Preview: Xeros waterless washing machine

"What's that?" you cry, "a washing machine without water?!" We look at the appliance that cleans your laundry using nylon beads.

Published: May 12, 2014 at 1:00 pm

Washing your clothes hasn’t changed a great deal in the past 50 years or so. Now, Sheffield-based company Xeros could revolutionise the way you do your washing, replacing the water in your machine with specially engineered beads.

Xeros CEO Bill Westwater explains. “The idea came from the textile design department at the University of Leeds. Leeds, like a lot of northern universities, used to work with textiles in a big way. The researchers, led by chemist Professor Stephen Burkinshaw, were figuring out how to get dyes into materials. And he thought, ‘If I know how to do that, then I can reverse the process. I’ll be able to get food stains out instead.'"
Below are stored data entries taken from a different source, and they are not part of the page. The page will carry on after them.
-- ==== Sys2Proof/Machine/Hatbox.lean ====
section
/-! DEFINITION. The Hatbox: regions, segments, records, the spill to the far tier, and the vector-engine
instructions of the residual stream and of element-wise functions (spec/04 R113, R116, R124 to R137). -/

namespace Sys2Proof.Machine

/-- The unit code of a die's Hatbox (R377). -/
def hbxUnit (d : Die) : W16 := unitCode 0x06 d.val

/-- Bytes a record takes: its header and its data padded to 64 bytes (R128). -/
def recordBytes (len : Nat) : Nat := 64 + (len + 63) / 64 * 64
/-- Whole 4 KiB units. -/
def units4k (n : Nat) : Nat := (n + 4095) / 4096

namespace HbxRec

def bytes (r : HbxRec) : Nat := recordBytes r.len

end HbxRec

namespace HbxRegion

/-- Open segments. -/
def openSegs (r : HbxRegion) : List HbxSeg := r.segs.filter fun g => g.recs != []
/-- Every record of a region. -/
def records (r : HbxRegion) : List HbxRec := (r.segs.flatMap fun g => g.recs) ++ r.park
/-- Bytes of a region in use. -/
def occupied (r : HbxRegion) : Nat :=
  (r.segs.map fun g => g.ext - g.lo).sum + ((r.park.filter fun x => x.place == .park).map HbxRec.bytes).sum
/-- The oldest segments are reclaimed once they have closed (R127). -/
def reclaim (r : HbxRegion) : HbxRegion := { r with segs := r.segs.dropWhile fun g => g.recs == [] }

/-- The ring has wrapped: a segment lies below the oldest one (R127). -/
def wrapped (r : HbxRegion) : Bool := r.segs.head?.any fun o => r.segs.any fun g => decide (g.lo < o.lo)

/-- Whether `n` bytes fit above offset `a` of the ring, `limit` being its length: below the limit, or below
the oldest segment once the ring has wrapped. -/
def roomAt (r : HbxRegion) (limit a n : Nat) : Bool :=
  decide (a + n ≤ if r.wrapped then (r.segs.head?.map HbxSeg.lo).getD limit else limit)

/-- Where a new segment's first record goes: above the newest segment, or wrapped to the base (R127). -/
def newPlace (r : HbxRegion) (limit n : Nat) : Option Nat :=
  match r.segs.head?, r.segs.getLast? with
  | some o, some g =>
    if r.roomAt limit g.ext n then some g.ext
    else if ¬ r.wrapped ∧ n ≤ o.lo then some 0 else none
  | _, _ => if n ≤ limit then some 0 else none

end HbxRegion

/-- The lowest place for `n` units among ranges in use, inside `size` units. -/
def firstFit (used : List (Nat × Nat)) (size n : Nat) : Option Nat :=
  let starts := sortBy (· ≤ ·) (0 :: used.map fun (x : Nat × Nat) => x.1 + x.2)
  starts.find? fun c => decide (c + n ≤ size) &&
    used.all fun (x : Nat × Nat) => decide (c + n ≤ x.1) || decide (x.1 + x.2 ≤ c)

namespace Device

def region (s : Device) (d : Die) (k : Nat) : HbxRegion := Sparse.get {} k (s.die d).hbx
def setRegion (s : Device) (d : Die) (k : Nat) (r : HbxRegion) : Device :=
  s.onDie d fun x => { x with hbx := Sparse.put {} k r x.hbx }

/-- A refused push or pop (R126, R127, R129). -/
def refuseHbx (s : Device) (d : Die) (iaddr : W64) : Device :=
  (s.event (R.HBX_STAT_ORDER_ERR.die d)).postIllegal (hbxUnit d) iaddr

/-- The field of region `k`. -/
def regionFld (f : Fld) (d : Die) (k : Nat) : Fld := (f.die d).nth k
def regionBase (s : Device) (d : Die) (k : Nat) : Nat := s.fld (regionFld R.HBX_BASE_UNITS d k) * 4096
def parkBytes (s : Device) (d : Die) (k : Nat) : Nat := s.fld (regionFld R.HBX_PARK_UNITS d k) * 4096
/-- Bytes of the ring of segments: the region below its park (R126). -/
def ringBytes (s : Device) (d : Die) (k : Nat) : Nat :=
  s.fld (regionFld R.HBX_SIZE_UNITS d k) * 4096 - s.parkBytes d k

/-- Open segments over all regions of a die (HBX_STAT.OPEN_SEG). -/
def openSegments (s : Device) (d : Die) : Nat := ((s.die d).hbx.map fun x => x.2.openSegs.length).sum

/-! ## The data of a record -/

/-- The elements a push writes, row by row: tokens innermost where it transposes (R111). -/
def pushRows (s : Device) (x : HPush) (f : Fmt) : List (List Val) :=
  if x.tokenMajor then (List.range x.src.cols).map fun c => (List.range x.src.rows).map fun r => s.elem x.src f r c
  else (List.range x.src.rows).map fun r => (List.range x.src.cols).map fun c => s.elem x.src f r c

/-- Codes packed without gaps (R41). -/
def packCodes (bits : Nat) (codes : List Nat) : List Byte :=
  leBytes ((codes.length * bits + 7) / 8) (codes.foldr (fun c v => c % 2 ^ bits + 2 ^ bits * v) 0)

/-- One row in a block-scaled format: conversions, +0 behind them to the end of the last block, and scale bytes (R42 to R45). -/
def packBlocks (g : FloatFmt) (bs : BitVec 2) (row : List Val) : List Conv × List Byte :=
  let bl := (chunksOf (blockSize bs) row).map fun (b : List Val) => convBlock g false (b.map fun v => (v, Rnd.rne))
  (bl.flatMap fun (b : Byte × List Conv) => b.2 ++ List.replicate (blockSize bs - b.2.length) { code := 0 },
    bl.map fun (b : Byte × List Conv) => b.1)

/-- The data of a record, with its conversions: the converted elements, packed row behind row, and behind them the scale bytes of a
block-scaled format. A push in the source's own plain format copies codes; one into a block-scaled format converts in one step whatever
the source, since R55 binds VCVT only; all of this the manual leaves open (log entry 24). -/
def pushData (s : Device) (x : HPush) (sf df : Fmt) : List Byte × List Conv :=
  let rows := s.pushRows x sf
  match df.blocked, df.float? with
  | true, some g =>
    let bl := rows.map (packBlocks g x.bs)
    let cs := bl.flatMap (·.1)
    (packCodes df.bits (cs.map (·.code)) ++ bl.flatMap (·.2), cs)
  | _, _ =>
    if sf = df then
      (packCodes df.bits (if x.tokenMajor
        then (List.range x.src.cols).flatMap fun c => (List.range x.src.rows).map fun r => s.elemCode x.src sf r c
        else (List.range x.src.rows).flatMap fun r => (List.range x.src.cols).map fun c => s.elemCode x.src sf r c), [])
    else
      let cs := rows.flatMap fun row => row.map (df.convert .rne false)
      (packCodes df.bits (cs.map (·.code)), cs)

/-- The 64-byte header of a record (R128). -/
def recordHeader (s : Device) (x : HPush) (spilled : Bool) (len : Nat) (prev : W64) : List Byte :=
  leBytes 2 x.layer.toNat ++ leBytes 1 x.kind.toNat ++ leBytes 1 (b2n spilled + 2 * b2n x.tokenMajor)
    ++ leBytes 4 x.mb.toNat ++ leBytes 8 len ++ leBytes 16 x.desc.toNat ++ leBytes 8 prev.toNat
    ++ leBytes 4 s.frm.step.toNat ++ leBytes 20 0

/-! ## Pushes -/

/-- Units of the spill area in use by the records of every region of a die. -/
def spillUsed (s : Device) (d : Die) : List (Nat × Nat) :=
  (s.die d).hbx.flatMap fun (x : Nat × HbxRegion) =>
    (x.2.records.filter fun r => r.place == .spill).map fun r => (r.off / 4096, units4k r.bytes)

/-- Where a record's bytes lie. -/
def recordAddr (s : Device) (d : Die) (k : Nat) (r : HbxRec) : Space × Nat :=
  match r.place with
  | .spill => (.far, s.fld (R.HBX_SPILL_BASE_UNITS.die d) * 4096 + r.off)
  | _ => (.near, s.regionBase d k + r.off)

/-- Units in use of the tie park. -/
def parkUsed (s : Device) (d : Die) (k : Nat) : List (Nat × Nat) :=
  ((s.region d k).park.filter fun r => r.place == .park).map fun r => (r.off - s.ringBytes d k, r.bytes)

/-- The place of a record of `n` bytes in the spill area, if it has one (R134, R135). -/
def spillPlace (s : Device) (d : Die) (n : Nat) : Option Nat :=
  (firstFit (s.spillUsed d) (s.fld (R.HBX_SPILL_SIZE_UNITS.die d)) (units4k n)).map (4096 * ·)

/-- A record that cannot be placed (R135): the job ends. The detail is the region's number (DESIGN CHOICE, log entry 25). -/
def exhausted (s : Device) (d : Die) (k : Nat) : Device :=
  (s.event (R.HBX_STAT_SPILL_FULL.die d)).post 0x020C 2 (hbxUnit d) (BitVec.ofNat 64 k)

/-- A placed record written, a spill counted (R128, R134), and what follows a push that is performed. The bytes that fill the record's last
64 keep what they held (DESIGN CHOICE, log entry 175). -/
def writeRecord (s : Device) (d : Die) (k : Nat) (x : HPush) (r : HbxRec) (prev : W64) (data : List Byte) (done : Device → Device) :
    Device :=
  let (sp, a) := s.recordAddr d k r
  s.accessing (hbxUnit d) [(sp, a, r.bytes)] fun s =>
  let s := s.writeBytes sp a (s.recordHeader x (r.place == .spill) r.len prev ++ data)
  done (if r.place = .spill then
    (s.event (R.HBX_STAT_SPILL.die d)).count (R.HBX_SPILL_UNITS_COUNT.die d) (units4k r.bytes)
  else s)

/-- The high-water mark of a region (HBX_HWMk). -/
def raiseHwm (s : Device) (d : Die) (k : Nat) : Device :=
  let f := regionFld R.HBX_HWM_UNITS d k
  s.setFld f (max (s.fld f) (units4k (s.region d k).occupied))

/-- The offset of the record under a new one, or all-ones (R128). It counts from the base of the region, or of the spill area for a record
that lies there (DESIGN CHOICE, log entry 176). -/
def prevOff (g : Option HbxSeg) : W64 := match g.bind (·.recs.head?) with
  | some r => BitVec.ofNat 64 r.off
  | none => BitVec.allOnes 64

/-- A push onto the newest segment of a region, or onto a new one (R127, R134); `flags` is what a performed push sets besides. -/
def pushSegment (s : Device) (d : Die) (k : Nat) (x : HPush) (data : List Byte) (flags : Device → Device) : Device :=
  let r := s.region d k
  let limit := s.ringBytes d k
  let n := recordBytes data.length
  let newest := r.segs.getLast?.filter fun g => g.mb == x.mb && g.recs != []
  let at_ := match newest with
    | some g => if r.roomAt limit g.top n then some g.top else none
    | none => r.newPlace limit n
  let mk (p : HbxPlace) (o : Nat) : HbxRec := { layer := x.layer, kind := x.kind, mb := x.mb, place := p, off := o, len := data.length }
  let add (z : HbxRec) (top : Option Nat) : HbxRegion := match newest with
    | some g =>
      { r with segs := r.segs.dropLast ++ [{ g with top := top.getD g.top, ext := top.getD g.ext, recs := z :: g.recs }] }
    | none =>
      let lo := match top with
        | some t => t - n
        | none => (r.segs.getLast?.map fun g => g.ext).getD 0
      { r with opened := r.opened.filter (· != x.mb) ++ [x.mb], segs := r.segs ++ [{ mb := x.mb, lo := lo, top := top.getD lo, ext := top.getD lo, recs := [z] }] }
  match at_, s.spillPlace d n with
  | some a, _ => s.writeRecord d k x (mk .region a) (prevOff newest) data fun s =>
    flags ((s.setRegion d k (add (mk .region a) (some (a + n)))).raiseHwm d k)
  | none, some a => s.writeRecord d k x (mk .spill a) (prevOff newest) data fun s => flags (s.setRegion d k (add (mk .spill a) none))
  | none, none => s.exhausted d k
Burkinshaw’s insight led to the development of the world’s first bead-based washing machine, in which millions of reusable nylon beads are used to tackle dirt and stains. Although the beads don’t replace detergent and water completely, the system uses a whopping 80 per cent less water than the most economical conventional washers. Or as Westwater puts it: “We have proven that beads are a superior cleaning medium to water.”

It’s important first of all to understand how a conventional washing machine works. “With a front-loading drum, you have a puddle of water in the bottom, and paddles on the inside of the drum which ‘slap’ the clothes through the puddle as they rotate,” says Westwater. “That’s a crucial part of the cleaning process: it’s always been about contact, right back to when people would scrub clothes by the riverbank. What we do is spray beads into the drum, showering the clothes with beads. This gives better physical contact at all times.”

Once the beads have made physical contact, their electrostatic charge draws the dirt particles in. The third angle of attack in the beads’ favour is the fact that the nylon polymer becomes highly absorbent at 100 per cent humidity. When the nylon passes something called the glass transition temperature, its molecular structure becomes more amorphous and develops spaces in the beads where dirt can accumulate.

Bill Westwater shows off the polymer beads that make Xeros work © Xeros
Bill Westwater shows off the polymer beads that make Xeros work © Xeros

A typical 25kg industrial load of washing requires 50kg of beads – approximately 1.5 million of the 3-5mm pellets. The total active surface area is huge, particularly as care has been taken to extrude the beads to a particular shape, size and density.

There are a number of knock-on benefits from the bead system. Because it lets you wash at a lower temperature, fabrics and colours that would normally have to be separated can be washed together, and fabrics take longer to lose their bright colour. “A lot of our early customers are people who wash rented workwear. If that takes longer to wear out, people are saving money further down the line,” Westwater adds.

So when is this housework-slashing device coming to our homes? “We have an advanced-stage prototype in our labs for the domestic market,” says Westwater. “We’ve been able to maintain the savings in a smaller drum, but the truth is we will be targeting American homes first because, as with everything else, they use bigger machines.”